| What is needed |
Make a word-for-word copy of the entries below from their first line through the line with "if d.posted ∧ d.arrived = d.expected then", and add nothing.

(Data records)
- Opening Delimiter -

-- ==== Sys2Proof/Machine/Barriers.lean ====
section
/-!
DEFINITION. Barrier descriptors and the barrier instructions (10_copy R244, R253 to R257).
-/

namespace Sys2Proof.Machine

/-- The physical address of `n` descriptor bytes at a local-window address in the own or cluster window;
`none` outside the bytes that R244 allows. -/
def State.descPlace (s : State) (a : Word) (n : Nat) : Option Nat :=
  if 2 ^ 56 ≤ a.toNat ∨ a.toNat / 2 ^ 48 < 0xFE then none
  else
    match s.windowPlace a.toNat n with
    | some (.ok p) => some p.pa
    | _ => none

/-- The window address of barrier `b` (R253). -/
def State.barAddr (s : State) (b : BReg) : Word := s.ctx.sys.barbase + BitVec.ofNat 64 (32 * b.val)

/-- A barrier descriptor's fields (R254). -/
structure Barrier where
  expected : Nat
  arrived : Nat
  zeroed : Nat
  flags : Nat
  flips : Nat

/-- Reads the descriptor at a physical address. -/
def Memory.barrier (m : Memory) (pa : Nat) : Barrier :=
  { expected := m.getLe pa 8, arrived := m.getLe (pa + 8) 8, zeroed := m.getLe (pa + 16) 4, flags := m.getLe (pa + 20) 4
    flips := m.getLe (pa + 24) 4 }

/-- Writes the fields that barrier events change. -/
def Memory.setBarrier (m : Memory) (pa : Nat) (d : Barrier) : Memory :=
  ((((m.setLe pa 8 d.expected).setLe (pa + 8) 8 d.arrived).setLe (pa + 16) 4 d.zeroed).setLe (pa + 20) 4 d.flags).setLe (pa + 24) 4 d.flips

/-- PHASE -/
def Barrier.phase (d : Barrier) : Bool := d.flags.testBit 0
/-- POSTED -/
def Barrier.posted (d : Barrier) : Bool := d.flags.testBit 1
/-- OVERFILL -/
def Barrier.overfill (d : Barrier) : Bool := d.flags.testBit 2

/-- `CheckFlip` (R255) -/
def Barrier.checkFlip (d : Barrier) : Barrier :=
  if d.posted ∧ d.arrived = d.expected then
    { d with flags := (d.flags ^^^ 1) - 2, flips := (d.flips + 1) % 2 ^ 32, expected := 0, arrived := 0 }
  else d

/-- `Arrive` and whether it raises BAROVER (R255). -/
def Barrier.arrive (d : Barrier) (n : Nat) : Barrier × Bool :=
  let d := { d with arrived := (d.arrived + n) % 2 ^ 64 }
  if d.overfill then (d, false)
  else if d.posted ∧ d.expected < d.arrived then ({ d with flags := d.flags + 4 }, true)
  else (d.checkFlip, false)

/-- `Expect`; `none` is BAROVER (R255). -/
def Barrier.expect (d : Barrier) (n : Nat) : Option Barrier :=
  if d.overfill ∨ d.expected + n < d.arrived then none
  else some { d with expected := (d.expected + n) % 2 ^ 64, flags := d.flags ||| 2 }.checkFlip

/-- The context whose SP window holds a physical address (R244, R257). -/
def State.windowOwner (s : State) (pa : Nat) : Option Ctx :=
  match regionOf pa with
  | .sp core o => s.resident.find? fun c =>
      decide (c.key.core.val = core) && decide (c.win.spBase ≤ o) && decide (o < c.win.spBase + c.win.spSize)
  | _ => none

/-- The own-window address of an SP byte for its owner. -/
def ownWindow (c : Ctx) (pa : Nat) : Word :=
  BitVec.ofNat 64 (0xFF * 2 ^ 48 + (pa - spPa c.key.core.val c.win.spBase))

/-- Counts an arrival at the descriptor at `pa`; BAROVER goes to the owner of the window (R255, R257). -/
def State.arriveAt (s : State) (pa n : Nat) : State :=
  let (d, beyond) := (s.mem.barrier pa).arrive n
  let s := { s with mem := s.mem.setBarrier pa d }
  if beyond then
    match s.windowOwner pa with
    | some c => s.mapKey c.key fun k => k.asyncTrap cBAROVER (ownWindow c pa ||| 0x8000000000000000)
    | none => s
  else s

/-- Adds to ZEROED, which saturates (R245, R254). -/
def State.addZeroed (s : State) (pa n : Nat) : State :=
  if n = 0 then s
  else
    let d := s.mem.barrier pa
    { s with mem := s.mem.setBarrier pa { d with zeroed := min (d.zeroed + n) (2 ^ 32 - 1) } }

/-- Runs an effect on a barrier's descriptor; outside its bytes it is PROT (R253). -/
def State.onBarrier (s : State) (b : BReg) (f : Nat → Eff) : Eff :=
  match s.descPlace (s.barAddr b) 32 with
  | none => .trap cPROT (s.barAddr b)
  | some pa => f pa

/-- `BINIT` (R256) -/
def execBinit (sy : Sync) (b : BReg) (s : State) :=
  s.runC sy 0 .both [] fun u => u.onBarrier b fun pa => .fin { u with mem := u.mem.setLe pa 32 0 }

/-- `BEXP` (R255, R256) -/
def execBexp (sy : Sync) (b : BReg) (ra : XReg) (s : State) :=
  s.runC sy 0 .both [ra] fun u => u.onBarrier b fun pa =>
    match (u.mem.barrier pa).expect (u.x ra).toNat with
    | none => .trap cBAROVER (u.barAddr b)
    | some d => .fin { u with mem := u.mem.setBarrier pa d }

/-- The scope of a descriptor: the own window is of the core, the cluster window of the cluster (R256). -/
def State.barScope (s : State) (b : BReg) : Scope := if (s.barAddr b).toNat / 2 ^ 48 = 0xFF then .core else .cluster

/-- `BARR`: a release of every class at the scope of the descriptor (R256, R270, R271). -/
def execBarr (sy : Sync) (b : BReg) (ra : XReg) (s : State) :=
  s.runC sy 0 .both [ra] fun u => u.onBarrier b fun pa =>
    u.fenced (BitVec.allOnes 16) (u.barScope b) .nobody fun _ => .fin (u.arriveAt pa (u.x ra).toNat)

/-- `BWAIT` (R256) -/
def execBwait (sy : Sync) (b : BReg) (k : Bool) (s : State) :=
  s.runC sy 0 .run [] fun u => u.onBarrier b fun pa => if (u.mem.barrier pa).phase = k then .wait else .fin u

/-- `BTEST` (R256) -/
def execBtest (sy : Sync) (pd : PReg) (b : BReg) (k : Bool) (s : State) :=
  s.runC sy 0 .run [] fun u => u.onBarrier b fun pa => .fin (u.setP .c pd (fillPred ((u.mem.barrier pa).phase != k)))

end Sys2Proof.Machine
end

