/-- Runs an adding command: its operands' types, its shape faults, and its log entry. Of several places that cannot be used, POISON
names the first in the order of the operands read, row by row (log entry 41). -/
def State.runAdd (s : State) (sy : Sync) (len : Nat) (cmd : Nat) (ops : List (VReg × (Fmt → ElemTy)))
    (read : State → List Operand) (shape : State → Chain → Fmt → List (Option Word)) (entry : State → Chain → Word → SpanCmd) :
    Host.Outcome State Fault Refusal :=
  s.runTile sy len read fun u w =>
    match u.ctx.mx.chain with
    | none => amFault 32
    | some ch =>
      match u.bandFault ch.band ch.nb false with
      | some b => amFault b
      | none =>
        let f := Fmt.ofWord w
        let bad : Bool := ops.any fun q => decide ((u.view q.1).ty ≠ q.2 f)
        match (if bad then none else f.adding cmd) with
        | none => .trap cFMTKIND w
        | some k =>
          if u.here.am.clash (rangeBands ch.band ch.nb) k f.anchor then .trap cFMTKIND w
          else
            match firstFault (shape u ch f) with
            | some v => .trap cVIEW v
            | none =>
              match (read u).findSome? u.badOperand with
              | some o => .trap cPOISON (BitVec.ofNat 64 o)
              | none => u.addTile (entry u ch w) k (read u)

/-- The DESC or TYPE fault of a tile operand; `qs4` says that a QS4 view is allowed there. -/
def State.tileType (s : State) (r : VReg) (qs4 : Bool) : Option Word :=
  let v := s.view r
  if v.misformed then some (viewVal r rDESC) else if !v.tile ∨ (v.ty = .qs4 ∧ ¬ qs4) then some (viewVal r rTYPE) else none

/-- A SHORT fault where a condition holds. -/
def shortIf (b : Bool) (r : VReg) : Option Word := if b then some (viewVal r rSHORT) else none

/-- The WINDOW fault of an operand: bytes of it that are read lie above the window. -/
def State.windowFault (s : State) (r : VReg) (o : Operand) : Option Word := if s.inWindow o.at' then none else some (viewVal r rWINDOW)

/-- The view is one that an operand of a tile command may have. -/
def State.tileOk (s : State) (r : VReg) (qs4 : Bool) : Bool := (s.tileType r qs4).isNone

/-- The log entry of an adding command. -/
def State.spanCmd (s : State) (ch : Chain) (w : Word) (cmd : Instr) (va vb vc : Option VReg) : SpanCmd :=
  let word (r : Option VReg) : Word := (r.map fun r => s.ctx.vx.v[r]).getD 0
  { cmd := cmd, va := word va, vb := word vb, vc := word vc, fmt := w, chain := ch, bands := bandMask ch.band ch.nb }

/-- `MMA` -/
def execMma (sy : Sync) (va vb : VReg) (ta tb neg : Bool) (s : State) :=
  s.runAdd sy 0 0 [(va, (·.a)), (vb, (·.b))] (fun u => [u.whole va, u.whole vb]) (fun u ch _ =>
      let a := u.view va
      let b := u.view vb
      let m := if ta then a.width else a.rows
      let ka := if ta then a.rows else a.width
      let kb := if tb then b.width else b.rows
      let n := if tb then b.rows else b.width
      [u.tileType va (!ta), shortIf (decide (ka ≠ kb) && u.tileOk vb tb) va, shortIf (decide (16 * ch.nb < m)) va,
       u.windowFault va (u.whole va), u.tileType vb tb, shortIf (decide (ch.cols < n)) vb, u.windowFault vb (u.whole vb)])
    fun u ch w => u.spanCmd ch w (.mma Sync.none va vb ta tb neg) (some va) (some vb) none

/-- The fault of an index view of `most` elements at most, each below `top`. -/
def State.indexFault (s : State) (r : VReg) (most top : Nat) : List (Option Word) :=
  let v := s.view r
  [if v.misformed then some (viewVal r rDESC) else if v.tile ∨ !isInt v.ty then some (viewVal r rTYPE) else none, shortIf (decide (most < v.len)) r, s.windowFault r (s.whole r),
   shortIf ((List.range v.len).any fun e => decide (top ≤ v.index s.rd e)) r]

/-- `MMAG` -/
def execMmag (sy : Sync) (vi vb vc : VReg) (s : State) :=
  s.runAdd sy 1 1 [(vc, (·.a)), (vb, (·.b))] (fun u => [u.whole vi, u.whole vb, u.gathered vc vi]) (fun u ch _ =>
      let b := u.view vb
      let c := u.view vc
      u.indexFault vi (16 * ch.nb) (if u.tileOk vc true then c.rows else 2 ^ 64) ++
      [u.tileType vb false, shortIf (decide (b.rows ≠ c.width) && u.tileOk vc true) vb, shortIf (decide (ch.cols < b.width)) vb,
       u.windowFault vb (u.whole vb), u.tileType vc true, u.windowFault vc (u.gathered vc vi)])
    fun u ch w => u.spanCmd ch w (.mmag Sync.none vi vb vc) (some vi) (some vb) (some vc)

/-- Runs an MCON form on one tile. -/
def State.runCon (s : State) (sy : Sync) (va : VReg) (cmd : Instr) (qs4 : Bool) (shape : View → Chain → Bool) :
    Host.Outcome State Fault Refusal :=
  s.runAdd sy 0 2 [(va, (·.a)), (va, (·.b))] (fun u => [u.whole va]) (fun u ch _ =>
      [u.tileType va qs4, shortIf (!shape (u.view va) ch) va, u.windowFault va (u.whole va)])
    fun u ch w => u.spanCmd ch w cmd (some va) none none

/-- `MTRN` -/
def execMtrn (sy : Sync) (va : VReg) (s : State) :=
  s.runCon sy va (.mtrn Sync.none va) false fun v ch => decide (v.width ≤ 16 * ch.nb) && decide (v.rows ≤ ch.cols)
/-- `MRSUM` -/
def execMrsum (sy : Sync) (va : VReg) (s : State) :=
  s.runCon sy va (.mrsum Sync.none va) true fun v ch => decide (v.rows ≤ 16 * ch.nb)
/-- `MCSUM` -/
def execMcsum (sy : Sync) (va : VReg) (s : State) :=
  s.runCon sy va (.mcsum Sync.none va) false fun v ch => decide (v.width ≤ ch.cols)

/-- `MPERM` -/
def execMperm (sy : Sync) (va vb : VReg) (s : State) :=
  s.runAdd sy 0 2 [(va, (·.a)), (va, (·.b))] (fun u => [u.gathered va vb, u.whole vb]) (fun u ch _ =>
      let a := u.view va
      [u.tileType va false, shortIf (decide (ch.cols < a.width)) va, u.windowFault va (u.gathered va vb)] ++
      u.indexFault vb (16 * ch.nb) a.rows)
    fun u ch w => u.spanCmd ch w (.mperm Sync.none va vb) (some va) (some vb) none

/-! ## Chains and system forms (R175, R184) -/

/-- `MNOP` -/
def execMnop (sy : Sync) (s : State) := s.run .mx sy 0 .run (fun _ => .none) Eff.fin

/-- The chain closes. -/
def State.closeChain (s : State) : State := s.mapMx fun m => { m with chain := none }

/-- A hold-mode drain of the context awaits its verdict, at which its `MDRN` completes (R193). -/
def Ctx.drainHeld (c : Ctx) : Bool := c.mx.drain.any fun d => !d.forward || !d.rest.isEmpty

/-- `MCHE`: it completes with the tile commands of the chain, a held drain among them (R175). -/
def execMche (sy : Sync) (s : State) := s.run .mx sy 0 .run (fun _ => .none) fun u =>
  .ok u.closeChain (if u.ctx.mx.chain.isSome && u.ctx.drainHeld then .verdict else .now)

/-- `MEND`: it waits for a held drain; a forward `MDRN` has completed (R28, R193). -/
def execMend (sy : Sync) (s : State) :=
  s.run .mx sy 0 .spec (fun _ => .none) fun u =>
    if u.ctx.drainHeld then (if u.ctx.mx.chain.isSome then .stay State.closeChain else .wait)
    else .fin (u.closeChain.stopStream .mx)

/-- `MCHB` -/
def execMchb (sy : Sync) (band : Band) (nb : Fin 8) (cols : Fin 64) (s : State) :=
  s.run .mx sy 0 .spec (fun _ => .none) fun u =>
    if !u.mxReady then .wait
    else
      match u.bandFault band.val nb.val false with
      | some b => amFault b
      | none => .fin (u.mapMx fun m => { m with chain := some ⟨band.val, nb.val, cols.val + 1⟩, chainAt := u.serial })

- Closing Delimiter -

| Exercise result |
-- ==== Sys2Proof/Machine/Barriers.lean ====
section
/-!
DEFINITION. Barrier descriptors and the barrier instructions (10_copy R244, R253 to R257).
-/

namespace Sys2Proof.Machine

/-- The physical address of `n` descriptor bytes at a local-window address in the own or cluster window;
`none` outside the bytes that R244 allows. -/
def State.descPlace (s : State) (a : Word) (n : Nat) : Option Nat :=
  if 2 ^ 56 ≤ a.toNat ∨ a.toNat / 2 ^ 48 < 0xFE then none
  else
    match s.windowPlace a.toNat n with
    | some (.ok p) => some p.pa
    | _ => none

/-- The window address of barrier `b` (R253). -/
def State.barAddr (s : State) (b : BReg) : Word := s.ctx.sys.barbase + BitVec.ofNat 64 (32 * b.val)

/-- A barrier descriptor's fields (R254). -/
structure Barrier where
  expected : Nat
  arrived : Nat
  zeroed : Nat
  flags : Nat
  flips : Nat

/-- Reads the descriptor at a physical address. -/
def Memory.barrier (m : Memory) (pa : Nat) : Barrier :=
  { expected := m.getLe pa 8, arrived := m.getLe (pa + 8) 8, zeroed := m.getLe (pa + 16) 4, flags := m.getLe (pa + 20) 4
    flips := m.getLe (pa + 24) 4 }

/-- Writes the fields that barrier events change. -/
def Memory.setBarrier (m : Memory) (pa : Nat) (d : Barrier) : Memory :=
  ((((m.setLe pa 8 d.expected).setLe (pa + 8) 8 d.arrived).setLe (pa + 16) 4 d.zeroed).setLe (pa + 20) 4 d.flags).setLe (pa + 24) 4 d.flips

/-- PHASE -/
def Barrier.phase (d : Barrier) : Bool := d.flags.testBit 0
/-- POSTED -/
def Barrier.posted (d : Barrier) : Bool := d.flags.testBit 1
/-- OVERFILL -/
def Barrier.overfill (d : Barrier) : Bool := d.flags.testBit 2

/-- `CheckFlip` (R255) -/
def Barrier.checkFlip (d : Barrier) : Barrier :=
  if d.posted ∧ d.arrived = d.expected then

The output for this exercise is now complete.